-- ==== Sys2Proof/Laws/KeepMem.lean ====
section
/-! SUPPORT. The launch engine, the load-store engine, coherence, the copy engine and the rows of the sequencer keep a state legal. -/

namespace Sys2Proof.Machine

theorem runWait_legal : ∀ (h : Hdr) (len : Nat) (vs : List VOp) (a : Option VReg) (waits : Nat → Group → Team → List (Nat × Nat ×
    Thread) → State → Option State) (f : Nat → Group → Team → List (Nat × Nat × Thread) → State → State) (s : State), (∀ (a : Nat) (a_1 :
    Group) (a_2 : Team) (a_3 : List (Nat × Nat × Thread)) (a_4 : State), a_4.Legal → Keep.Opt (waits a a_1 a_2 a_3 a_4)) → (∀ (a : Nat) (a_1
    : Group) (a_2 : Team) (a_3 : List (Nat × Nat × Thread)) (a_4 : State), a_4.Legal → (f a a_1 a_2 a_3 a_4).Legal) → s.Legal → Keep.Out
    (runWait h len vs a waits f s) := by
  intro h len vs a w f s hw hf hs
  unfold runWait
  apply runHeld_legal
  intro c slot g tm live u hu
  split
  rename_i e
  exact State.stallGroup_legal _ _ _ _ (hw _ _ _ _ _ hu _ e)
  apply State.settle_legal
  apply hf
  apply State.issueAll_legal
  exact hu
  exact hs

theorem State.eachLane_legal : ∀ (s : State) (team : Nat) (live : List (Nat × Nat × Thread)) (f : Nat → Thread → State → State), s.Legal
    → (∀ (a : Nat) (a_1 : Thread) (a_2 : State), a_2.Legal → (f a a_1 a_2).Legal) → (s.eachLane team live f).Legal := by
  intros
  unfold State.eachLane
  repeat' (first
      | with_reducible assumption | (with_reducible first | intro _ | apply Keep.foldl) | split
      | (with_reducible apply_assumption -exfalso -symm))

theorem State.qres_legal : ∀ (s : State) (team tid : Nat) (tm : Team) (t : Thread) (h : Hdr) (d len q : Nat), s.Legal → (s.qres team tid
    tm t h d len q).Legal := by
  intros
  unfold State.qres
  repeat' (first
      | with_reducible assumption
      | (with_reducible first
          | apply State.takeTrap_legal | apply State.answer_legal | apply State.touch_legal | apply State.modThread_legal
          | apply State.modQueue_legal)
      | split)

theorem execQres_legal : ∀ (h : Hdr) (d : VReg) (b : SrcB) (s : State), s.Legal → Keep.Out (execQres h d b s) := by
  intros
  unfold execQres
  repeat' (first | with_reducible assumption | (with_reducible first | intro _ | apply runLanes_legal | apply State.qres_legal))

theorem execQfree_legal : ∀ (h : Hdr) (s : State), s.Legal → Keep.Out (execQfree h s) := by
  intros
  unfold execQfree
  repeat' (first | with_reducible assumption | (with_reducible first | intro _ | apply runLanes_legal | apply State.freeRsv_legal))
* * * * *
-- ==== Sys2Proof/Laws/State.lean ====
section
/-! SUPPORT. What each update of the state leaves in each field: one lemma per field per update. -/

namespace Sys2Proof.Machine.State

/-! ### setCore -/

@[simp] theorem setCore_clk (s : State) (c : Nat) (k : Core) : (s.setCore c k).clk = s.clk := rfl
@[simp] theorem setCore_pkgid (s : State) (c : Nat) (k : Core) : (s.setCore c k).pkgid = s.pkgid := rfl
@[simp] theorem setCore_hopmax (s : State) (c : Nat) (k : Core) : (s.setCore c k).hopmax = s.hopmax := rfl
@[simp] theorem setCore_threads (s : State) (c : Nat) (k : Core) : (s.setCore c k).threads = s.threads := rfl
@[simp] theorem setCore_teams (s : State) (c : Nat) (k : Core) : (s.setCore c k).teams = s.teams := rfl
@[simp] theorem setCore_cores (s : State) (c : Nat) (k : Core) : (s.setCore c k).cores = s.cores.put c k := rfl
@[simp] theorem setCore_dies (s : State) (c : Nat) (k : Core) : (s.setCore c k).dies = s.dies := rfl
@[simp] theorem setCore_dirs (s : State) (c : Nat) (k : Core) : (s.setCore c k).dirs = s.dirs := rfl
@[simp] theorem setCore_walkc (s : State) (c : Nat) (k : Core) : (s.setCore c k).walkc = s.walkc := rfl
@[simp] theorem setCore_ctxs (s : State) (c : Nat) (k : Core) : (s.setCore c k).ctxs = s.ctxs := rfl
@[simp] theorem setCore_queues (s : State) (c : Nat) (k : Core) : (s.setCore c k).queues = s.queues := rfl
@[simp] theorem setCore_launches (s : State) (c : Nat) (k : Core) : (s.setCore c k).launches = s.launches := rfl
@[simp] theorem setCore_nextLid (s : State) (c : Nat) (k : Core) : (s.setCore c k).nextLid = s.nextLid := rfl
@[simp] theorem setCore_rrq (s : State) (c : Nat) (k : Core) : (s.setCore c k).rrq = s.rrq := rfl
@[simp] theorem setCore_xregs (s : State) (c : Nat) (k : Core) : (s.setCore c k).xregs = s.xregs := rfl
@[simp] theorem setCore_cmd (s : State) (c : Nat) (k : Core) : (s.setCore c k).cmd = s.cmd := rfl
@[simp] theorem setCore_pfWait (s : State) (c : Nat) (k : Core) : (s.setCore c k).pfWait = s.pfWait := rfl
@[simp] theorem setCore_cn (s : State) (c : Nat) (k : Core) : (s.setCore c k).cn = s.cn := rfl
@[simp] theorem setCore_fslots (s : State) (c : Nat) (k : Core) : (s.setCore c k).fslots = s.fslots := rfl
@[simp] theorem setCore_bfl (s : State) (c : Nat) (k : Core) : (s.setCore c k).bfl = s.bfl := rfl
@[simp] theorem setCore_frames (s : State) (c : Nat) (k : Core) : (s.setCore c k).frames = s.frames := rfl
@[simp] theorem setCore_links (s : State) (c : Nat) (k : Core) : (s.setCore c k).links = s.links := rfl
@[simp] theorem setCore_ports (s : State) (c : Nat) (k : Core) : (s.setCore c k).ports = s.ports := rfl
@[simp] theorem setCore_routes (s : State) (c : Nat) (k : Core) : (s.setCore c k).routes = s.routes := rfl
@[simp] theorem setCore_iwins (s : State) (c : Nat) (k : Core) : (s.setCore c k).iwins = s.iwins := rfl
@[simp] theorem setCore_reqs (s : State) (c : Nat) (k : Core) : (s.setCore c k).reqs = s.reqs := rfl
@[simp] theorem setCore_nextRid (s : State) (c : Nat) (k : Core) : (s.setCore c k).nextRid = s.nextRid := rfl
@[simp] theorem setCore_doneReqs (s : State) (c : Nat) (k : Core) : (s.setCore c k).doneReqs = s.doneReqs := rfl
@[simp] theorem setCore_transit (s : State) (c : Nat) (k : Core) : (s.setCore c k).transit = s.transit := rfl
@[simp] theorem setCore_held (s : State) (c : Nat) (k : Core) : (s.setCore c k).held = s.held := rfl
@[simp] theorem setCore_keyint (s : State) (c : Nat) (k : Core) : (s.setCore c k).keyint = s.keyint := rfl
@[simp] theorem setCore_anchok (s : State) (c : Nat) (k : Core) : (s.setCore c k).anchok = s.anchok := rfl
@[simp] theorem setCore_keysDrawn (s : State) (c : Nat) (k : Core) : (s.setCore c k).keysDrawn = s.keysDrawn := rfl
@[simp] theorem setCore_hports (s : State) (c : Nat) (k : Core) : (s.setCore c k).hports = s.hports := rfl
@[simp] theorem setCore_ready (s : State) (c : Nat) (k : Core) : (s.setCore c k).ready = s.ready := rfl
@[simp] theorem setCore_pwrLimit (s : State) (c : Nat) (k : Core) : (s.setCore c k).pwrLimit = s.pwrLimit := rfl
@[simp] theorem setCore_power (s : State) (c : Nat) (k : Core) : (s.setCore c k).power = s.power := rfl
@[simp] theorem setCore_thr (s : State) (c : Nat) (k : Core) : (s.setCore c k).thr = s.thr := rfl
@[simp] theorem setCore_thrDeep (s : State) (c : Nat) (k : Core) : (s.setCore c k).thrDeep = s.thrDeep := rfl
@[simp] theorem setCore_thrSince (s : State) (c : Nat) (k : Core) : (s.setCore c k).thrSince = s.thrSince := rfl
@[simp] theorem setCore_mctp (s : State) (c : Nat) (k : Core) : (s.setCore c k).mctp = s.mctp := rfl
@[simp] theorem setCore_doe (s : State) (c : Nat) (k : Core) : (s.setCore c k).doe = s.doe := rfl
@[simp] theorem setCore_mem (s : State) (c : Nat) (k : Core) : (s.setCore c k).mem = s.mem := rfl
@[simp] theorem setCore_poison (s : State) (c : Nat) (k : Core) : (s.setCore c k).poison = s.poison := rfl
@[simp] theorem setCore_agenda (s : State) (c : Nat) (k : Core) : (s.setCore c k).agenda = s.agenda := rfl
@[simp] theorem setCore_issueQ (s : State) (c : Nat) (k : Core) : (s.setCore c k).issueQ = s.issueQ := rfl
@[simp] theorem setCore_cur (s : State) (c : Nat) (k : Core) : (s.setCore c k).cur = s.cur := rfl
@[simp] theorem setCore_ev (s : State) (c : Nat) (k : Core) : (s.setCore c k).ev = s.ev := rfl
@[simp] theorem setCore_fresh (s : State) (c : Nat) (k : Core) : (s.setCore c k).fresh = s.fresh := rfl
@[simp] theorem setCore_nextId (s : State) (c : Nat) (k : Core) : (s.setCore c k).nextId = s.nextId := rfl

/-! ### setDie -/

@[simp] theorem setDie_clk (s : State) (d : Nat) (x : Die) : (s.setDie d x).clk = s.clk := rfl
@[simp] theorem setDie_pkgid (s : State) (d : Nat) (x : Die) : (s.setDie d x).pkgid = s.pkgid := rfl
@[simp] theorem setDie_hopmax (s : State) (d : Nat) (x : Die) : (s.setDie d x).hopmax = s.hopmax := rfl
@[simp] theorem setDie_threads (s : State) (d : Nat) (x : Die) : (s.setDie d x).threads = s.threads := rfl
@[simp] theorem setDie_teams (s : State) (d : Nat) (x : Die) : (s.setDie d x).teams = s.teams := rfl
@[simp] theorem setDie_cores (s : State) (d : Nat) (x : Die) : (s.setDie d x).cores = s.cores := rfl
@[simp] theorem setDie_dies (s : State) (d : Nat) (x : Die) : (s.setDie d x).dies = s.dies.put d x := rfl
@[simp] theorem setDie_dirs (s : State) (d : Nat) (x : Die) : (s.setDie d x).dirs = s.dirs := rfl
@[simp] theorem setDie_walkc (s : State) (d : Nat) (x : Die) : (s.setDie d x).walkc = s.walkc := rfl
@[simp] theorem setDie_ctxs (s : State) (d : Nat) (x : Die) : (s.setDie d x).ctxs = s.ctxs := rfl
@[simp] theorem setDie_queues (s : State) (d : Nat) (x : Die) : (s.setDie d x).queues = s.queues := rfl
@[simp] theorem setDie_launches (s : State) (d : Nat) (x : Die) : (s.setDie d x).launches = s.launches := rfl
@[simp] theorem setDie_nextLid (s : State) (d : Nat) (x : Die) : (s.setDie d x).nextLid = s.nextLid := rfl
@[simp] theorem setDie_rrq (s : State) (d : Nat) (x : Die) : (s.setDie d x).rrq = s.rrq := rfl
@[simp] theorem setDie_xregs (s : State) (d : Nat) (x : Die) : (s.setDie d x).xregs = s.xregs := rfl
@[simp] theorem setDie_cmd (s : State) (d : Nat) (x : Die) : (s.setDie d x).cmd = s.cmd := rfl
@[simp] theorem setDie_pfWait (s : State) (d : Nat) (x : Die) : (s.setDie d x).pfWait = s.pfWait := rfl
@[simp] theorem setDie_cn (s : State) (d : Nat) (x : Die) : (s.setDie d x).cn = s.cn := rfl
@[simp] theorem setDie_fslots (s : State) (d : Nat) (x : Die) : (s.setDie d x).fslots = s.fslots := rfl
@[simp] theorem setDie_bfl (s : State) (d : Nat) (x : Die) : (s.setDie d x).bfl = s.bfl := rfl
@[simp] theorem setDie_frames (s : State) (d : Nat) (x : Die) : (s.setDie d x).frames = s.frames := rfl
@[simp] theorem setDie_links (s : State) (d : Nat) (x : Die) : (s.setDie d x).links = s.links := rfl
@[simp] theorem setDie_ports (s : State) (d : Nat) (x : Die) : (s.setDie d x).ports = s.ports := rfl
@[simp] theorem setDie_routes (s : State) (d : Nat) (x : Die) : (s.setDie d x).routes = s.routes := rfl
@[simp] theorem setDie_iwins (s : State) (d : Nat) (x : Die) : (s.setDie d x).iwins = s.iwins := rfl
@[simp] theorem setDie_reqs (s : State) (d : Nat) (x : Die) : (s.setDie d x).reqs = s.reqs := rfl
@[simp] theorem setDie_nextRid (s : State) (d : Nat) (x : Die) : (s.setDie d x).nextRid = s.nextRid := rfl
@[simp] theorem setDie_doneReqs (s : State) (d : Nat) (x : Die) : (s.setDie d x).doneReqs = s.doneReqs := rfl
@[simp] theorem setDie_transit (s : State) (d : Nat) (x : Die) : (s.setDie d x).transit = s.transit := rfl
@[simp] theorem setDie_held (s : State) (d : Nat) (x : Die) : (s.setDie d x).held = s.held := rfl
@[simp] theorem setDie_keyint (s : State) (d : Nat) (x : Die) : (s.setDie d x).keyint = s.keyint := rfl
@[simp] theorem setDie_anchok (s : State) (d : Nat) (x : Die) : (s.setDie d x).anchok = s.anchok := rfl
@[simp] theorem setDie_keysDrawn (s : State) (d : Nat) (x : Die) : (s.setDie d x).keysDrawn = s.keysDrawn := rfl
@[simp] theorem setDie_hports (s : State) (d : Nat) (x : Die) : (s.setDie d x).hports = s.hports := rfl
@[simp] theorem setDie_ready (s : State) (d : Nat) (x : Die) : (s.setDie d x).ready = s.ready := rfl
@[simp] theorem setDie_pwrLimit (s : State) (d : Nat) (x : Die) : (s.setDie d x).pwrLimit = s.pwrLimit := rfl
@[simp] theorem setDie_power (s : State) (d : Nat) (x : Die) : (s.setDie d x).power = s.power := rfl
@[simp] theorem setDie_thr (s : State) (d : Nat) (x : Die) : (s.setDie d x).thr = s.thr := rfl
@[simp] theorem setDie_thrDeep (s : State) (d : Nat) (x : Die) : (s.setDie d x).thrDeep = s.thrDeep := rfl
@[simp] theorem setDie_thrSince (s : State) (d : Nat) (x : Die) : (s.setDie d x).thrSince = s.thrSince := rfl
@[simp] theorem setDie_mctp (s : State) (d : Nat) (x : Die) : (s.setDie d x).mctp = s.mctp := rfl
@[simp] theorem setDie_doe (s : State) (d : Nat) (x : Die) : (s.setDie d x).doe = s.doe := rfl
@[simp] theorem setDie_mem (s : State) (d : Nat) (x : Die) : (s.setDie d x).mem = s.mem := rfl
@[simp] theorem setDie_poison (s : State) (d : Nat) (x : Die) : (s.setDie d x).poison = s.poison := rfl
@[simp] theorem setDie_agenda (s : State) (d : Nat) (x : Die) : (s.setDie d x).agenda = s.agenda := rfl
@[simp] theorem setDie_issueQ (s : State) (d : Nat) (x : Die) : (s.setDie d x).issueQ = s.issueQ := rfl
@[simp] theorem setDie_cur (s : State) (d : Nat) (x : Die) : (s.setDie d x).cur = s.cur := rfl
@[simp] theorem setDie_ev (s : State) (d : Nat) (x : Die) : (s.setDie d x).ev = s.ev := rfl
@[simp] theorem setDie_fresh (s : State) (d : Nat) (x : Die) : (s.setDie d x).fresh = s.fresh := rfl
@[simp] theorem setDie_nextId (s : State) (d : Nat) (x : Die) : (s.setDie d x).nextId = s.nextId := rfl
* * * * *
What this task involves: Working from the data above, extract solely the lines from the one containing "k).thr = s.thr := rfl" through the one containing "k).issueQ = s.issueQ := rfl", exactly as they appear, both included.

Finished exercise:
@[simp] theorem setCore_thr (s : State) (c : Nat) (k : Core) : (s.setCore c k).thr = s.thr := rfl
@[simp] theorem setCore_thrDeep (s : State) (c : Nat) (k : Core) : (s.setCore c k).thrDeep = s.thrDeep := rfl
@[simp] theorem setCore_thrSince (s : State) (c : Nat) (k : Core) : (s.setCore c k).thrSince = s.thrSince := rfl
@[simp] theorem setCore_mctp (s : State) (c : Nat) (k : Core) : (s.setCore c k).mctp = s.mctp := rfl
@[simp] theorem setCore_doe (s : State) (c : Nat) (k : Core) : (s.setCore c k).doe = s.doe := rfl
@[simp] theorem setCore_mem (s : State) (c : Nat) (k : Core) : (s.setCore c k).mem = s.mem := rfl
@[simp] theorem setCore_poison (s : State) (c : Nat) (k : Core) : (s.setCore c k).poison = s.poison := rfl
@[simp] theorem setCore_agenda (s : State) (c : Nat) (k : Core) : (s.setCore c k).agenda = s.agenda := rfl
@[simp] theorem setCore_issueQ (s : State) (c : Nat) (k : Core) : (s.setCore c k).issueQ = s.issueQ := rfl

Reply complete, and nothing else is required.